La santidad por tanto no parece ser para aquellos que viven en la “paz del cementerio” -como se dice popularmente- o que se glorían de no tomar partido por nada, o de no querer meterse en ningún asunto para no ganar mala fama o temer perder prestigio y, por que no, posibilidades de ascender en puestos de responsabilidad que tantas veces se confían a los que son lacayos del poder establecido y no fieles a los valores del reino.

La santidad no es una actitud pasiva sino activa y muchos santos nos estimulan para vivir así. Otros nos estimulan menos pero tal vez no porque su vida no haya sido llena de entrega generosa sino porque confundimos la santidad con milagros extraordinarios o con unas vidas que no tienen nada que ver con la realidad que todos los demás mortales vivimos. Un ejemplo reciente que nos puede confundir con la manera de vivir la santidad es el joven beato Carlo Acutis, que nos da testimonio de su dedicación a los más necesitados y su sensibilidad y amor a la eucaristía. Pero algunos sectores religiosos se quedan más en otros aspectos que, en verdad, no son así, como lo cuentan. Dicen que su cuerpo cuando fue exhumado estaba incorruptible. La verdad es que ya tenía la corruptibilidad propia de cualquier difunto, pero sus órganos estaban bastante íntegros y conectados entre sí -como sucede también con muchos otros cadáveres- y, con el propósito de preservar su cuerpo, fue sometido al proceso de embalsamiento y su rostro fue reconstruido utilizando una máscara de silicona que recreó su apariencia para la exposición de sus restos a la veneración de los fieles.

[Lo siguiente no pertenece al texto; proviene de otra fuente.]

-- ==== Sys2Proof/Machine/Ops.lean ====
section
/-! DEFINITION. The named operations over memory, registers and the other state, the report of an
error, and the phases of a step around an instruction. -/

namespace Sys2Proof.Machine

/-! ## Memory (20_memory.md) -/

/-- What an address holds after reset, and so what an unlisted address reads as: the font at 0x000 to
0x04F, zero above (10_state.md R14, 70_reset_and_hazards.md R220). -/
def Memory.resetByte (a : Nat) : Byte := Config.glyphs.flatten.getD a 0

/-- The byte at an address. -/
def Memory.read : Memory → Nat → Byte
  | [], a => Memory.resetByte a
  | c :: m, a => if c.1 = a then c.2 else Memory.read m a

/-- MemRead(a, n): the bytes at a to a+n−1 in ascending order (00_scope.md R6).
The caller has checked the range. -/
def Memory.readBlock (m : Memory) (a n : Nat) : List Byte :=
  (List.range n).map fun k => m.read (a + k)

/-- The canonical cells of consecutive bytes that start at an address. -/
def Memory.cells (a : Nat) : List Byte → Memory
  | [] => []
  | b :: bs =>
    if b = Memory.resetByte a then Memory.cells (a + 1) bs
    else (a, b) :: Memory.cells (a + 1) bs

/-- MemWrite(a, n, bs): stores the bytes at a to a+n−1 (00_scope.md R6), keeping the list canonical.
The caller has checked the range. -/
def Memory.writeBlock (m : Memory) (a : Nat) (bs : List Byte) : Memory :=
  m.filter (fun c => c.1 < a) ++ Memory.cells a bs ++ m.filter (fun c => a + bs.length ≤ c.1)

/-- The canonical form: addresses strictly rising and inside the 4096 bytes, and no cell equal to
what its address reads as unlisted. -/
abbrev Memory.wf (m : Memory) : Prop :=
  m.Pairwise (fun c d => c.1 < d.1) ∧
    ∀ c ∈ m, c.1 < Config.memSize ∧ c.2 ≠ Memory.resetByte c.1

/-! ## Reading and writing the state -/

/-- V[r] (10_state.md R10). -/
def State.v (s : State) (r : Reg) : Byte := s.regs[r.val]

/-- VF, the sixteenth register (10_state.md R11). -/
def vf : Reg := 15

/-- V[r] <- b. -/
def State.setV (s : State) (r : Reg) (b : Byte) : State := { s with regs := s.regs.set r.val b }

/-- MEM <- m. -/
def State.setMem (s : State) (m : Memory) : State := { s with mem := m }

/-- V[0..15] <- r. -/
def State.setRegs (s : State) (r : Vector Byte 16) : State := { s with regs := r }

/-- I <- w. -/
def State.setI (s : State) (w : Word) : State := { s with i := w }

/-- PC <- w. -/
def State.setPc (s : State) (w : Word) : State := { s with pc := w }

/-- STACK[0..15] <- k. -/
def State.setStack (s : State) (k : Vector Word 16) : State := { s with stack := k }

/-- SP <- d. -/
def State.setSp (s : State) (d : Fin 17) : State := { s with sp := d }

/-- FB <- f. -/
def State.setFb (s : State) (f : FrameBuffer) : State := { s with fb := f }

/-- DT <- b. -/
def State.setDt (s : State) (b : Byte) : State := { s with dt := b }

/-- ST <- b. -/
def State.setSt (s : State) (b : Byte) : State := { s with st := b }

/-- KEYS[0..15] <- k. -/
def State.setKeys (s : State) (k : Vector Bool 16) : State := { s with keys := k }

/-- KW <- b. -/
def State.setKw (s : State) (b : Bool) : State := { s with kw := b }

/-- KWREG <- r. -/
def State.setKwReg (s : State) (r : Reg) : State := { s with kwReg := r }

/-- DRAW <- b. -/
def State.setDraw (s : State) (b : Bool) : State := { s with draw := b }

/-- SND_END <- b. -/
def State.setSndEnd (s : State) (b : Bool) : State := { s with sndEnd := b }

/-- The bytes the `rnd` input is known to bring (log 1). -/
def State.setRndInputs (s : State) (l : List Byte) : State := { s with rndInputs := l }

/-- How many free bytes have been drawn (log 1). -/
def State.setRndCount (s : State) (n : Nat) : State := { s with rndCount := n }

/-! ## PC discipline (40_step_and_dispatch.md R87) -/

/-- The sequential class: PC <- (PC + 2) mod 65536. -/
def State.advance (s : State) : State := s.setPc (s.pc + 2)

/-- The skip class: PC + 4 if the condition holds, else PC + 2, modulo 65536. -/
def State.skipIf (s : State) (c : Bool) : State := s.setPc (s.pc + if c then 4 else 2)

/-! ## Errors (60_exceptions.md) -/

/-- `raise E(info)`: the operation ends with the error, and no state is changed (00_scope.md R6,
60_exceptions.md R196).
The machine has no trap entry, no handler, no saved register and no return from one (R198): this is
the whole of taking an exception on this hardware. -/
def raise (f : Fault) : Host.Outcome State Fault Refusal := .fault f

/-- The range check of 20_memory.md R45, on the last address an instruction would touch, in unbounded
integers. -/
def requireInRange (kind : RangeKind) (last : Nat)
    (k : Host.Outcome State Fault Refusal) : Host.Outcome State Fault Refusal :=
  if 0xFFF < last then raise (.outOfRange kind last) else k

/-- The store protection of 20_memory.md R46 on the first address written; the parameter is
LOW_MEM_WRITABLE. -/
def requireWritable (lowWritable : Bool) (base : Nat)
    (k : Host.Outcome State Fault Refusal) : Host.Outcome State Fault Refusal :=
  if base < 0x200 ∧ lowWritable = false then raise (.outOfRange .memProtect base) else k

/-- Both checks of a store of the bytes `base` to `last`, in the order of 60_exceptions.md R195; the
parameter is LOW_MEM_WRITABLE. -/
def requireStorable (lowWritable : Bool) (base last : Nat)
    (k : Host.Outcome State Fault Refusal) : Host.Outcome State Fault Refusal :=
  requireInRange .memWrite last (requireWritable lowWritable base k)

/-! ## Call stack (10_state.md R16) -/

/-- Push: STACK[SP] <- ret, then SP <- SP + 1; with SP = 16 the error given instead (41_control_flow.md
R103). -/
def State.push (s : State) (ret : Word) (full : Fault)
    (k : State → Host.Outcome State Fault Refusal) : Host.Outcome State Fault Refusal :=
  if h : s.sp.val < 16 then
    k ((s.setStack (s.stack.set s.sp.val ret)).setSp ⟨s.sp.val + 1, by omega⟩)
  else raise full

/-- Pop: SP <- SP − 1, then the continuation gets STACK[SP]; with SP = 0 OutOfRangeError(STACK, 0)
(41_control_flow.md R101).
The entry keeps its value. -/
def State.pop (s : State)
    (k : Word → State → Host.Outcome State Fault Refusal) : Host.Outcome State Fault Refusal :=
  if h : 0 < s.sp.val then
    k (s.stack[s.sp.val - 1]'(by omega)) (s.setSp ⟨s.sp.val - 1, by omega⟩)
  else raise (.outOfRange .stack 0)

/-! ## The random input (42_alu_and_skip.md R135) -/

/-- The byte `rnd` brings when RND samples it: the next one listed, or a free one (log 1). -/
def State.rndByte (s : State) : Byte :=
  match s.rndInputs with
  | r :: _ => r
  | [] => Config.rnd s.rndCount

/-- The sampled byte is used up. -/
def State.rndDrawn (s : State) : State :=
  match s.rndInputs with
  | _ :: rest => s.setRndInputs rest
  | [] => s.setRndCount (s.rndCount + 1)

/-! ## The phases of a step around the instruction (40_step_and_dispatch.md R80) -/

/-- Phase 1: a step made while KW = 1 is blocked (R81). -/
def State.blocked (s : State) : Bool := s.kw

/-- Phase 5: DRAW <- 0 (R85). -/
def State.clearDraw (s : State) : State := s.setDraw false

/-- Phase 7, the timer phase (R90). -/
def State.timerPhase (s : State) : State :=
  ((s.setDt (if s.dt ≠ 0 then s.dt - 1 else s.dt)).setSt
    (if s.st ≠ 0 then s.st - 1 else s.st)).setSndEnd (s.st == 1)

/-- The end of a step that executed an instruction: an error stands as it is (R84), a next state goes
through the timer phase (R90). -/
def finishStep : Host.Outcome State Fault Refusal → Host.Outcome State Fault Refusal
  | .next s => .next s.timerPhase
  | .fault f => .fault f
  | .refused r => .refused r

end Sys2Proof.Machine
end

Quedarnos en estas cosas externas y que, además, no son fieles a la realidad, no dejan que los santos y santas sean modelos para nuestra vida y nos impiden vivir la encarnación de nuestra fe, en el compromiso con el mundo en que vivimos.

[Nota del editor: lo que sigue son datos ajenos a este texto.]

-- ==== Sys2Proof/Certificates/Slice0/Obligations.lean ====
section
/-! DEFINITION. What is claimed of the model, each claim from the numbered rules of spec/.
`UnchangedBut l s t` says that every piece of state not named in `l` is in `t` what it is in `s`. -/

namespace Sys2Proof.Claims

/-- The 80 bytes of the font table of 10_state.md R14, address by address. -/
def fontTable : List Byte :=
  [0xF0, 0x90, 0x90, 0x90, 0xF0, 0x20, 0x60, 0x20, 0x20, 0x70] ++
  [0xF0, 0x10, 0xF0, 0x80, 0xF0, 0xF0, 0x10, 0xF0, 0x10, 0xF0] ++
  [0x90, 0x90, 0xF0, 0x10, 0x10, 0xF0, 0x80, 0xF0, 0x10, 0xF0] ++
  [0xF0, 0x80, 0xF0, 0x90, 0xF0, 0xF0, 0x10, 0x20, 0x40, 0x40] ++
  [0xF0, 0x90, 0xF0, 0x90, 0xF0, 0xF0, 0x90, 0xF0, 0x10, 0xF0] ++
  [0xF0, 0x90, 0xF0, 0x90, 0x90, 0xE0, 0x90, 0xE0, 0x90, 0xE0] ++
  [0xF0, 0x80, 0x80, 0x80, 0xF0, 0xE0, 0x90, 0x90, 0x90, 0xE0] ++
  [0xF0, 0x80, 0xF0, 0x80, 0xF0, 0xF0, 0x80, 0xF0, 0x80, 0x80]

/-- The table of 70_reset_and_hazards.md R220. -/
def ResetTable (t : Machine.State) : Prop :=
  t.pc = 0x0200 ∧ (∀ a < 80, t.mem.read a = fontTable.getD a 0) ∧
  (∀ a, 0x050 ≤ a → a ≤ 0xFFF → t.mem.read a = 0) ∧ (∀ r, t.v r = 0) ∧ t.i = 0 ∧
  (∀ n : Fin 16, t.stack[n.val] = 0) ∧ t.sp = 0 ∧ (∀ x y, t.fb.pixel x y = false) ∧
  t.dt = 0 ∧ t.st = 0 ∧ (∀ k, t.key k = false) ∧ t.kw = false ∧ t.kwReg = 0 ∧
  t.draw = false ∧ t.sndEnd = false ∧ t.outputs.soundOn = false ∧ t.outputs.keyWait = false

/-- Column mask of 30_encoding.md R65. -/
def rowMask : Instr → Word
  | .cls | .ret => 0xFFFF
  | .sys _ | .jp _ | .call _ | .seByte _ _ | .sneByte _ _ | .ldByte _ _ | .addByte _ _ | .ldI _
  | .jpV0 _ | .rnd _ _ | .drw _ _ _ => 0xF000
  | .seReg _ _ | .ldReg _ _ | .orReg _ _ | .andReg _ _ | .xorReg _ _ | .addReg _ _ | .subReg _ _
  | .shr _ _ | .subn _ _ | .shl _ _ | .sneReg _ _ => 0xF00F
  | .skp _ | .sknp _ | .ldVxDt _ | .ldVxK _ | .ldDtVx _ | .ldStVx _ | .addI _ | .ldF _ | .ldB _
  | .storeRegs _ | .loadRegs _ => 0xF0FF

/-- Column match of 30_encoding.md R65. -/
def rowMatch : Instr → Word
  | .sys _ => 0x0000
  | .cls => 0x00E0
  | .ret => 0x00EE
  | .jp _ => 0x1000
  | .call _ => 0x2000
  | .seByte _ _ => 0x3000
  | .sneByte _ _ => 0x4000
  | .seReg _ _ => 0x5000
  | .ldByte _ _ => 0x6000
  | .addByte _ _ => 0x7000
  | .ldReg _ _ => 0x8000
  | .orReg _ _ => 0x8001
  | .andReg _ _ => 0x8002
  | .xorReg _ _ => 0x8003
  | .addReg _ _ => 0x8004
  | .subReg _ _ => 0x8005
  | .shr _ _ => 0x8006
  | .subn _ _ => 0x8007
  | .shl _ _ => 0x800E
  | .sneReg _ _ => 0x9000
  | .ldI _ => 0xA000
  | .jpV0 _ => 0xB000
  | .rnd _ _ => 0xC000
  | .drw _ _ _ => 0xD000
  | .skp _ => 0xE09E
  | .sknp _ => 0xE0A1
  | .ldVxDt _ => 0xF007
  | .ldVxK _ => 0xF00A
  | .ldDtVx _ => 0xF015
  | .ldStVx _ => 0xF018
  | .addI _ => 0xF01E
  | .ldF _ => 0xF029
  | .ldB _ => 0xF033
  | .storeRegs _ => 0xF055
  | .loadRegs _ => 0xF065

/-- The word at PC of a step that is not blocked. -/
def Fetches (s : Machine.State) (op : Word) : Prop :=
  s.kw = false ∧ s.pc.toNat ≤ 0xFFE ∧
    op = s.mem.read s.pc.toNat ++ s.mem.read (s.pc.toNat + 1)

/-- A sprite bit of DRW Vx, Vy, n in state s is set and maps onto pixel (px, py) (43_draw.md R141). -/
def SpriteBitAt (x y : Reg) (n : Nibble) (s : Machine.State) (px py : Nat) : Prop :=
  ∃ r < n.toNat, ∃ c < 8, (s.mem.read (s.i.toNat + r)).getLsbD (7 - c) = true ∧
    px = ((s.v x).toNat + c) % 64 ∧ py = ((s.v y).toNat + r) % 32

/-- The step or load of a script that never resets and delivers no key. -/
def StepOrLoad : Machine.Operation → Prop
  | .step _ | .load _ => True
  | .reset | .deliverKey _ => False

/-- PC of the sequential class of 40_step_and_dispatch.md R87. -/
def AdvancesByTwo : Instr → Prop
  | .cls | .ldByte _ _ | .addByte _ _ | .ldReg _ _ | .orReg _ _ | .andReg _ _ | .xorReg _ _
  | .addReg _ _ | .subReg _ _ | .shr _ _ | .subn _ _ | .shl _ _ | .ldI _ | .rnd _ _ | .drw _ _ _
  | .ldVxDt _ | .ldVxK _ | .ldDtVx _ | .ldStVx _ | .addI _ | .ldF _ | .ldB _ | .storeRegs _
  | .loadRegs _ => True
  | .sys _ | .ret | .jp _ | .call _ | .seByte _ _ | .sneByte _ _ | .seReg _ _ | .sneReg _ _
  | .jpV0 _ | .skp _ | .sknp _ => False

Este 2020 está siendo un año de muchos difuntos como ya lo dijimos. Pero también puede ser un año en donde la santidad se haga más visible y cotidiana. Si el joven Carlo Acutis (1991-2006) vivió la caridad sin dejar de ser un joven común y corriente, pegado a las tecnologías de la información y la comunicación, propias de este tiempo en el que vivió, nosotros hemos de alegrarnos por tantos que van por la senda de la santidad en esa solidaridad efectiva y afectiva en tiempos de coronavirus y estamos invitados a también buscar esa puerta de al lado, viviendo los valores del reino en el aquí y el ahora de nuestro presente.